#### [Directions]
Whenever a line in the entries below includes the string "sfab", count that line. Report the total alone.

#### [Given data]
------------------------------------------------------------

/-- A TLP on its way, between states that differ in nothing it meets. -/
theorem SendsTlp.congr {s s' m m' : State} {t : Tlp} (hs : s'.outbound = s.outbound) (hm : m'.outbound = m.outbound) (h : SendsTlp s m t) :
    SendsTlp s' m' t := by
  simp only [State.outbound, Prod.mk.injEq] at hs hm
  obtain ⟨sfab, sout, sreg⟩ := hs
  obtain ⟨mfab, mout, _⟩ := hm
  have hit : s'.furrowHit = s.furrowHit := by
    unfold State.furrowHit State.injBurst State.rb State.rf State.rn
    rw [sreg]
  have used : s'.outUsed 0 = s.outUsed 0 := by simp only [State.outUsed, if_pos, sfab, sout]
  unfold SendsTlp at h ⊢
  rwa [hit, State.waitingTlps_eq, State.waitingTlps_eq, used, sfab, sout, mfab, mout]

section Registers

variable {o : Nat}

theorem State.setReg_outbound (ho : o ≠ 0x700A10) (w : Word) : (s.setReg o w).outbound = s.outbound :=
  congrArg (fun r => (s.fab, s.hostOut, r)) (s.reg_setReg_ne w ho.symm)

theorem State.setBit_outbound (ho : o ≠ 0x700A10) (k : Nat) : (s.setBit o k).outbound = s.outbound := by
  unfold State.setBit State.setStatus
  extract_lets v m
  split
  · rfl
  · exact s.setReg_outbound ho _

theorem State.bump_outbound (ho : o ≠ 0x700A10) (ho' : o + 4 ≠ 0x700A10) (n : Nat) : (s.bump o n).outbound = s.outbound :=
  (State.setReg_outbound _ ho' _).trans (s.setReg_outbound ho _)

end Registers

theorem State.setFbWait_outbound {r : Nat} (hr : r < 12) (v : Nat) : (s.setFbWait 0 r v).outbound = s.outbound := by
  unfold State.setFbWait
  split
  · rfl
  · exact s.setReg_outbound (by unfold fbPrio; omega) _

theorem State.dropPkts_outbound (t n : Nat) : (s.dropPkts t n).outbound = s.outbound := by
  unfold State.dropPkts
  split
  · rfl
  · exact (State.setBit_outbound _ (by unfold fuTg; omega) 3).trans (State.setReg_outbound _ (by unfold fuTg; omega) _)

theorem State.fabDecide_outbound (e : List Nat) (he : ∀ r ∈ e, r < 12) (w : Nat) (forced : Bool) :
    (s.fabDecide 0 e w forced).outbound = s.outbound := by
  unfold State.fabDecide
  extract_lets s₁ s₂ s₃
  have h₁ : s₁.outbound = s.outbound :=
    List.foldlRecOn e _ (motive := fun u : State => u.outbound = s.outbound) rfl fun u hu r hr => (u.setFbWait_outbound (he r hr) _).trans hu
  have h₃ : s₃.outbound = s₂.outbound := by
    unfold s₃
    split <;> rfl
  split
  · exact (s₃.bump_outbound (by decide) (by decide) 1).trans (h₃.trans h₁)
  · exact h₃.trans h₁

/-- What arrives where no injection is armed: a TLP goes to the end of the output Furrow. -/
theorem State.arrived_outbound (h : s.furrowHit = 0) (k : FPkt) :
    (s.arrived k).outbound = (s.fab, s.hostOut ++ k.tlp?.toList, s.reg 0x700A10) := by
  have pass : s.furrowPass 1 = (s, true) := if_pos h
  have tlp : ∀ (t : Tlp) (r : Option ReadReq), (s.tlpOut t r).outbound = (s.fab, s.hostOut ++ [t], s.reg 0x700A10) := fun t r => by
    simp only [State.tlpOut, pass]
    rfl
  obtain ⟨src, dst, words, moved, x, body⟩ := k
  unfold State.arrived FPkt.tlp?
  cases body with
  | write t => exact tlp t none
  | read t r => exact tlp t (some r)
  | flit p f =>
    simp only [Option.toList, List.append_nil, State.flitOut, h, if_true]
    rfl
  | pkt t b p =>
    simp only [Option.toList, List.append_nil, State.pktIn, h, if_true]
    split
    · exact s.dropPkts_outbound t 1
    · rfl

/-- A state in which no injection is armed for a Furrow stays one as long as the armed injection is. -/
theorem State.furrowHit_of_reg {s : State} (h : u.reg 0x700A10 = s.reg 0x700A10) : u.furrowHit = s.furrowHit := by
  unfold State.furrowHit State.injBurst State.rb State.rf State.rn
  rw [h]

theorem State.mem_inPkts {r : Nat} {k : FPkt} (h : k ∈ s.inPkts r) : k ∈ s.fab := by
  have sub : ∀ (l : List FPkt) (w : Nat), k ∈ inFurrow r w l → k ∈ l := by
    intro l
    induction l with
    | nil => exact fun _ h => h
    | cons j l ih =>
      intro w h
      unfold inFurrow at h
      split at h
      · exact List.mem_cons_of_mem _ (ih _ h)
      split at h
      · rcases List.mem_cons.mp h with rfl | h
        · exact List.mem_cons_self
        · exact List.mem_cons_of_mem _ (ih _ h)
      · cases h
  exact sub _ _ h

/-- The packet that a requester offers is one of the sequence that it is chosen from. -/
theorem mem_of_fabFirst {ok : FPkt → Bool} {k : FPkt} {l : List FPkt} {seen : List Nat} (h : fabFirst ok seen l = some k) : k ∈ l := by
  induction l generalizing seen with
  | nil => cases h
  | cons j l ih =>
    unfold fabFirst at h
    split at h
    · exact List.mem_cons_of_mem _ (ih h)
    split at h
    · cases h
      exact List.mem_cons_self
    · exact List.mem_cons_of_mem _ (ih h)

------------------------------------------------------------

#### [Solution to the problem]
3